The R3 ODBC Extension allows easy access to databases and data sources supporting ODBC.
The extension supports SQL statements select and insert, update and delete as well as catalog functions for tables, columns and types. It supports statement parameters and is Unicode aware. It supports direct and prepared execution of statements.
If you're used to the commercial REBOL/Command (or the nowadays freely available REBOL/View) ODBC database access methods, you should have no problems using the R3 ODBC extension, there's next to no differences in functionality.
The ODBC extension is available as a DLL for the Windows platform. So far it has been tested with MySQL, PostgreSQL and Intersystems Caché as well as the Microsoft Text Driver. Of course it's supposed to work with any ODBC data source.
Download the odbc.dll to a place where your r3.exe can access it.
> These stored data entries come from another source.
-- ==== Sys2Proof/Machine/StackMem.lean ====
section
/-! DEFINITION. Stack memory (R248 to R259): what follows a read's outcome, writes, remap, the scrubber and fills. A row names
the errors that its words meet; Words.lean and Reed.lean say what outcome they give. -/

namespace Sys2Proof.Machine

/-! ### Stacks -/

/-- Remapped indices of a stack. -/
def State.remapped (s : State) (stack : Nat) : List Nat := tgetD s.mem.remap stack []

/-- Does a stack's word exist: a stack in service, an index of its code words? -/
def State.wordServes (s : State) (stack idx : Nat) : Bool :=
  decide (stack < 8) && decide (idx < 2 ^ 30) && s.inService (uStack stack)

/-! ### Who reads -/

/-- A reader: its unit, the pipeline, stage and operator it works for, and the record, if any, in whose handling it reads (R387). -/
structure Reader where
  unit : Nat
  pipeline : Nat
  stage : Nat
  op : Nat
  nest : Option (Nat × Nat) := none
  deriving DecidableEq, Repr

/-- The reader that a number names: from 1 024 the current entry of that engine queue; below it firmware on a CP core; from 65 536 firmware
on a CP core at work on a command, pair × 65 536 + CMD_ID above that. -/
def State.readerOf (s : State) (r : Nat) : Reader :=
  if r < 1024 ∨ 65536 ≤ r then { unit := uCp (r % 4), pipeline := 0xFF, stage := 0, op := 0 }
  else match s.current r with
    | some e => { unit := s.queueUnit r, pipeline := e.pipeline, stage := e.stage, op := e.op, nest := s.entryRecord r e }
    | none => { unit := s.queueUnit r, pipeline := 0xFF, stage := 0, op := 0 }

/-- A record of scope code word, in the S-die's ring (R250, R379). -/
def wordRecord (cause cls stack idx sym : Nat) (rd : Reader) (s : State) : State :=
  recordErrOn (4 + stack)
    (ErrArgs.under rd.nest
      { plainErr (uStack stack) cause cls 4 (idx % 2 ^ 30 + stack * 2 ^ 32) (sym % 2 ^ 16 + wordChannel idx * 2 ^ 16) rd.unit with
        pipeline := rd.pipeline
        stage := rd.stage
        operator := rd.op }) s

/-- A record of scope pseudo-channel. -/
def channelRecord (cause cls stack idx : Nat) (rd : Reader) (s : State) : State :=
  recordErrOn (4 + stack)
    (ErrArgs.under rd.nest
      { plainErr (uStack stack) cause cls 5 (wordChannel idx + stack * 2 ^ 8) idx 0 with
        pipeline := rd.pipeline
        stage := rd.stage
        operator := rd.op }) s

/-! ### A stack leaves service (R21, R256, R273) -/

/-- Entries of a queue that is not served any more go back to the firmware, which places them elsewhere (R122). -/
def requeue (k : Nat) (s : State) : State :=
  let q := s.queue k
  (q.entries.drop q.completions.length).foldl (fun (t : State) (e : Entry) =>
    modSample e.sample (fun x => if x.place = some (k, e.seq) then { x with phase := .ready, place := none } else x) t)
    (modQueue k (fun q => { q with entries := q.entries.take q.completions.length }) s)

/-- Samples with a buffer in a stack are made again (R21). -/
def remakeIn (stack : Nat) (s : State) : State :=
  (s.eng.samples.filter fun kv => kv.2.bufs.any fun h => bufStack h == stack).foldl
    (fun (t : State) (kv : Nat × Sample) =>
      remake { kv.2 with record := (s.heldRecord (4 + stack) 2 (uStack stack)).orElse fun _ => kv.2.record } t) s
Then just import the DLL with
>> import %odbc.dll
In case you experience problems with character sets, try using the DLL with a host built as a Windows GUI application to get a proper unicode console.
If a data source has been set up in the systems ODBC panel, opening a connection is as easy as
>> connection: open odbc://datasource-name
To connect to a database using a connection string, use
>> connection: open [scheme: 'odbc target: "driver={drivername};server=127.0.0.1;port=1972;database=samples;uid=user;pwd=pass"]
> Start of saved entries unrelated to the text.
-- ==== Sys2Proof/Certificates/Slice0/Obligations.lean ====
section
/-! DEFINITION. The statements of this model, for the provers: what each command does, what it leaves alone, and what every step
keeps. -/

open Sys2Proof Sys2Proof.Machine

/-- A write that rings BAR0 answers a next state, with the registers as the manual gives them: CTRL.EN rises on sub-link 0 and ring pair 0
is served at once where the part has booted; ADM_DEPTH takes depths from 2^4 to 2^16 while EN is 0, is refused with ST_CFG_BUSY while
EN is 1 and with ST_INVALID_FIELD for other depths; EVENT_STATUS bits are cleared by ones, but EVENT_PENDING while an event is queued;
EVENT_MASK is stored, and a mask bit that falls while its status bit is 1 fires vector 0; a base register takes an aligned half. -/
def Obligations.BarWritesTakeEffect : Prop :=
  (∀ s, s.barUp = true → s.ken.en = false → s.ken.booted = false →
    exec (.ctrlEnable 0) s = .next { s with ken := { s.ken with en := true } }) ∧
  (∀ s, s.barUp = true → s.ken.en = false → s.ken.booted = true →
    exec (.ctrlEnable 0) s = .next { s with ken := { s.ken with
      en := true
      rdy := true
      rings := tput s.ken.rings 0
        { storage := false, fence := false, sqBase := s.ken.admSqBase.toNat, cqBase := s.ken.admCqBase.toNat,
          sqLog2 := s.ken.admSqLog2, cqLog2 := s.ken.admCqLog2, vector := 0, coalC := 0, coalT := 0, sqHead := 0, sqTail := 0,
          cqHead := 0, cqTail := 0, phase := true, stopped := false, unsignalled := 0, resetLost := none } } }) ∧
  (∀ s v, s.barUp = true → s.ken.en = false → 4 ≤ bits v.toNat 4 0 → bits v.toNat 4 0 ≤ 16 → 4 ≤ bits v.toNat 20 16 →
    bits v.toNat 20 16 ≤ 16 →
    exec (.admDepthWrite 0 v) s = .next { s with ken := { s.ken with
      admSqLog2 := bits v.toNat 4 0, admCqLog2 := bits v.toNat 20 16 } }) ∧
  (∀ s v, s.barUp = true → s.ken.en = true →
    exec (.admDepthWrite 0 v) s = .next { s with ken := { s.ken with
      refusal := BitVec.ofNat 32 (0x0018 + stCfgBusy * 2 ^ 16 + 2 ^ 31) } }) ∧
  (∀ s v, s.barUp = true → s.ken.en = false →
    (bits v.toNat 4 0 < 4 ∨ 16 < bits v.toNat 4 0 ∨ bits v.toNat 20 16 < 4 ∨ 16 < bits v.toNat 20 16) →
    exec (.admDepthWrite 0 v) s = .next { s with ken := { s.ken with
      refusal := BitVec.ofNat 32 (0x0018 + stInvalidField * 2 ^ 16 + 2 ^ 31) } }) ∧
  (∀ s sub v, BarAccess s sub → s.ken.events = [] →
    exec (.eventStatusWrite sub v) s = .next { s with ken := { s.ken with
      evStatus := s.ken.evStatus &&& ~~~ v.setWidth 5 } }) ∧
  (∀ s sub v, BarAccess s sub → s.ken.events ≠ [] →
    exec (.eventStatusWrite sub v) s = .next { s with ken := { s.ken with
      evStatus := (s.ken.evStatus &&& ~~~ v.setWidth 5) ||| (s.ken.evStatus &&& evPending) } }) ∧
  (∀ s sub v, BarAccess s sub → s.ken.evStatus &&& s.ken.evMask &&& ~~~ v.setWidth 5 = 0 →
    exec (.eventMaskWrite sub v) s = .next { s with ken := { s.ken with evMask := v.setWidth 5 } }) ∧
  (∀ s sub v, BarAccess s sub → s.ken.evStatus &&& s.ken.evMask &&& ~~~ v.setWidth 5 ≠ 0 →
    exec (.eventMaskWrite sub v) s = .next (fireVector 0 { s with ken := { s.ken with evMask := v.setWidth 5 } })) ∧
  (∀ s v, s.barUp = true → 0 < s.sublinks → s.ken.en = false →
    exec (.registerWrite 0 0x0020 4 v) s = .next { s with ken := { s.ken with
      admSqBase := BitVec.ofNat 64 (s.ken.admSqBase.toNat / 2 ^ 32 * 2 ^ 32 + (v.setWidth 32).toNat / 4096 * 4096) } }) ∧
  (∀ s v, s.barUp = true → 0 < s.sublinks → s.ken.en = true →
    exec (.registerWrite 0 0x0028 4 v) s = .next { s with ken := { s.ken with
      refusal := BitVec.ofNat 32 (0x0028 + stCfgBusy * 2 ^ 16 + 2 ^ 31) } })

/-- A 64-bit read of TIMEBASE returns its value at that instant. A 32-bit read of 0x0040 returns bits [31:0] and latches bits [63:32] for
the sub-link, and in whatever state the latch is next read, a 32-bit read of 0x0044 returns what was latched and uses the latch. -/
def Obligations.TimebaseReadsAreCoherent : Prop :=
  (∀ s sub, BarAccess s sub → exec (.timebaseRead sub 0x0040 8) s = .next (emit (.readReturn s.tb) s)) ∧
  (∀ s sub, BarAccess s sub → ∃ t, exec (.timebaseRead sub 0x0040 4) s = .next t ∧
    t.out = s.out ++ [.readReturn (s.tb % 2 ^ 32)] ∧ tget t.ken.tbLatch sub = some (s.tb / 2 ^ 32) ∧ t.tb = s.tb) ∧
  (∀ s sub half, BarAccess s sub → tget s.ken.tbLatch sub = some half → ∃ t, exec (.timebaseRead sub 0x0044 4) s = .next t ∧
    t.out = s.out ++ [.readReturn half] ∧ tget t.ken.tbLatch sub = none)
with a target string tailored to the specific requirements of the database engine you're using.
After you've successfully connected to the database, you have to allocate one or more statement handles via the first function:
>> db: first connection
You may allocate multiple statements on the same database connection:
>> db1: first connection
>> db2: first connection
>> db3: first connection
There are benefits in using multiple statements for specialised purposes depending on your usage patterns, see the section on statement preparation below.
To close only a statement, do
>> close db
To close a connection along with all associated statements do
>> close connection
The following examples should give an (informal) idea on how SQL statements are executed. Here's is a trivial SELECT statement:
>> insert db "select * from Cinema.Film"
== [id category description length playing-now rating tickets-sold title]
>> copy db
== [[1 1 {A post-modern excursion into family dynamics and Thai cuisine.} 130 true "PG-13" 47000 "ÄÖÜßäöü"]
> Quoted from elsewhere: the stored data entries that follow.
-- ==== Sys2Proof/Laws/KeepPoolOps.lean ====
section
/-! SUPPORT. What the operations of Machine/PoolOps.lean keep. -/

namespace Sys2Proof.Machine

variable {p : List Instr} {n : Nat} {o : List Output} {s : State}

theorem kept_tracePool (stack : Nat) (owner : Nat) (stage : Nat) (op : Nat)
    (h : Kept p n o s) : Kept p n o (tracePool stack owner stage op s) := by
  unfold tracePool
  repeat' first
    | with_reducible assumption
    | with_reducible apply kept_tickFree
    | with_reducible apply kept_traceRecord

theorem kept_placeCopies (w : PoolWait) (k : Nat) (cs : List (Nat × Nat)) (h : Kept p n o s) : Kept p n o (placeCopies w k cs s) := by
  induction cs generalizing s with
  | nil => exact h
  | cons c cs ih => exact ih (kept_modQueue _ _ h)

theorem kept_grantWait (w : PoolWait) (hs : List Nat)
    (h : Kept p n o s) : Kept p n o (grantWait w hs s) := by
  unfold grantWait
  try dsimp only
  repeat' first
    | with_reducible assumption
    | with_reducible apply kept_grantBufs
    | with_reducible apply kept_modBuf
    | with_reducible apply kept_placeCopies
    | intro _
    | split

theorem kept_countWait (w : PoolWait)
    (h : Kept p n o s) : Kept p n o (countWait w s) := by
  unfold countWait
  try dsimp only
  repeat' first
    | with_reducible assumption
    | intro _
    | split
    | refine kept_fst (by assumption) ?_
    | refine kept_snd (by assumption) ?_
    | with_reducible refine kept_set ?_ rfl rfl rfl rfl rfl

theorem kept_allocBufs (w : PoolWait) (filling : List Nat)
    (h : Kept p n o s) : Kept p n o (allocBufs w filling s) := by
  unfold allocBufs
  repeat' first
    | with_reducible assumption
    | with_reducible apply kept_grantWait
    | with_reducible apply kept_bump
    | with_reducible apply kept_countWait
    | intro _
    | split
    | refine kept_fst (by assumption) ?_
    | refine kept_snd (by assumption) ?_
    | with_reducible refine kept_set ?_ rfl rfl rfl rfl rfl

theorem kept_execPoolAlloc (owner : Nat) (cls : Nat) (stack : Nat) (bytes : Nat) (sample : Nat) (stage : Nat) (op : Nat) (filling : List Nat)
    (h : Kept p n o s) : KeptRes p n o (execPoolAlloc owner cls stack bytes sample stage op filling s) := by
  unfold execPoolAlloc
  repeat' first
    | with_reducible assumption
    | with_reducible apply kept_live
    | with_reducible apply kept_whenB
    | with_reducible apply kept_allocBufs
    | with_reducible apply kept_tracePool
    | intro _

theorem kept_allocGrant (cls : Nat) (stack : Nat) (filling : List Nat)
    (h : Kept p n o s) : Kept p n o (allocGrant cls stack filling s) := by
  unfold allocGrant
  repeat' first
    | with_reducible assumption
    | with_reducible apply kept_grantWait
    | intro _
    | split
    | refine kept_fst (by assumption) ?_
    | refine kept_snd (by assumption) ?_
    | with_reducible refine kept_set ?_ rfl rfl rfl rfl rfl

theorem kept_execAllocGrant (cls : Nat) (stack : Nat) (filling : List Nat)
    (h : Kept p n o s) : KeptRes p n o (execAllocGrant cls stack filling s) := by
  unfold execAllocGrant
  repeat' first
    | with_reducible assumption
    | with_reducible apply kept_live
    | with_reducible apply kept_whenB
    | with_reducible apply kept_allocGrant
    | intro _

theorem kept_poolFault (h0 : Nat) (owner : Nat) (stage : Nat) (op : Nat) (caller : Nat) (cause : Nat)
    (h : Kept p n o s) : Kept p n o (poolFault h0 owner stage op caller cause s) := by
  unfold poolFault
  repeat' first
    | with_reducible assumption
    | with_reducible apply kept_engineFault
    | with_reducible apply kept_bump
    | with_reducible apply kept_recordErr

theorem kept_onBuffer (h0 : Nat) (owner : Nat) (stage : Nat) (op : Nat) (caller : Nat) (cause : Nat) (f : PoolEntry → State → State) (h_f : ∀ a0 t, Kept p n o t → Kept p n o (f a0 t))
    (h : Kept p n o s) : Kept p n o (onBuffer h0 owner stage op caller cause f s) := by
  unfold onBuffer
  try dsimp only
  repeat' first
    | with_reducible assumption
    | with_reducible apply kept_tracePool
    | with_reducible apply kept_poolFault
    | with_reducible apply h_f
    | intro _
    | split

theorem kept_execPoolFree (handle : Nat) (owner : Nat) (stage : Nat) (op : Nat) (caller : Nat)
    (h : Kept p n o s) : KeptRes p n o (execPoolFree handle owner stage op caller s) := by
  unfold execPoolFree
  repeat' first
    | with_reducible assumption
    | with_reducible apply kept_live
    | with_reducible apply kept_whenB
    | with_reducible apply kept_onBuffer
    | with_reducible apply kept_freeChain
    | intro _

theorem kept_copyReaders (k owner stage op : Nat) (filling : List Nat) (m : Nat) (h : Kept p n o s) :
    Kept p n o (copyReaders k owner stage op filling m s) := by
  induction m generalizing s with
  | zero => exact h
  | succ m ih => exact ih (kept_allocBufs _ _ h)

theorem kept_shareBuf (k m stage op : Nat) (filling : List Nat) (e : PoolEntry) (h : Kept p n o s) :
    Kept p n o (shareBuf k m stage op filling e s) := by
  unfold shareBuf
  split
  · exact h
  · split
    · exact kept_modBuf _ _ (kept_set h rfl rfl rfl rfl rfl)
    · exact kept_copyReaders _ _ _ _ _ _ (kept_bumpBy _ _ _ _ h)

theorem kept_execPoolShare (handle : Nat) (n0 : Nat) (owner : Nat) (stage : Nat) (op : Nat) (caller : Nat) (filling : List Nat)
    (h : Kept p n o s) : KeptRes p n o (execPoolShare handle n0 owner stage op caller filling s) := by
  unfold execPoolShare
  repeat' first
    | with_reducible assumption
    | with_reducible apply kept_live
    | with_reducible apply kept_whenB
    | with_reducible apply kept_onBuffer
    | with_reducible apply kept_shareBuf
    | intro _

theorem kept_setRef (stack : Nat) (i : Nat) (n0 : Nat)
    (h : Kept p n o s) : Kept p n o (setRef stack i n0 s) := by
  unfold setRef
  repeat' first
    | with_reducible assumption
    | intro _
    | with_reducible refine kept_set ?_ rfl rfl rfl rfl rfl

theorem kept_addBuf (h0 : Nat) (k : Nat) (e : PoolEntry)
    (h : Kept p n o s) : Kept p n o (addBuf h0 k e s) := by
  unfold addBuf
  repeat' first
    | with_reducible assumption
    | with_reducible apply kept_setRef
    | intro _
    | split

theorem kept_execPoolAdd (handle : Nat) (k : Nat) (owner : Nat) (stage : Nat) (op : Nat) (caller : Nat)
    (h : Kept p n o s) : KeptRes p n o (execPoolAdd handle k owner stage op caller s) := by
  unfold execPoolAdd
  repeat' first
    | with_reducible assumption
    | with_reducible apply kept_live
    | with_reducible apply kept_whenB
    | with_reducible apply kept_onBuffer
    | with_reducible apply kept_addBuf
    | intro _

theorem kept_releaseBuf (h0 : Nat) (e : PoolEntry)
    (h : Kept p n o s) : Kept p n o (releaseBuf h0 e s) := by
  unfold releaseBuf
  try dsimp only
  repeat' first
    | with_reducible assumption
    | with_reducible apply kept_freeChain
    | with_reducible apply kept_setRef
    | with_reducible apply kept_tickFree
    | intro _
    | split

theorem kept_execPoolRelease (handle : Nat) (owner : Nat) (stage : Nat) (op : Nat) (caller : Nat)
    (h : Kept p n o s) : KeptRes p n o (execPoolRelease handle owner stage op caller s) := by
  unfold execPoolRelease
  repeat' first
    | with_reducible assumption
    | with_reducible apply kept_live
    | with_reducible apply kept_whenB
    | with_reducible apply kept_onBuffer
    | with_reducible apply kept_releaseBuf
    | intro _

end Sys2Proof.Machine
end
[2 1 "A gripping true story of honor and discovery" 122 true "R" 50000 "A Kung Fu Hangman1"]
[3 1 "A Jungian analysis of pirates and honor" 101 true "PG" 5000 "A Kung Fu Hangman"]
[4 1 "A charming diorama about sibling rivalry" 124 true "G" 7000 "Holy Cooking"]
[5 2 "An exciting diorama of struggle in Silicon Valley" 100 true "PG" 48000 "The Low Calorie Guide to the Internet"]
[6 2 "A heart-w...
A parametrized SELECT statement:
>> insert db ["select * from Cinema.Film where ID = ?" 6]
== [id category description length playing-now rating tickets-sold title]
>> copy db
== [[6 2 "A heart-warming tale of friendship" 91 true "G" 7500 "Gangs of New York"]]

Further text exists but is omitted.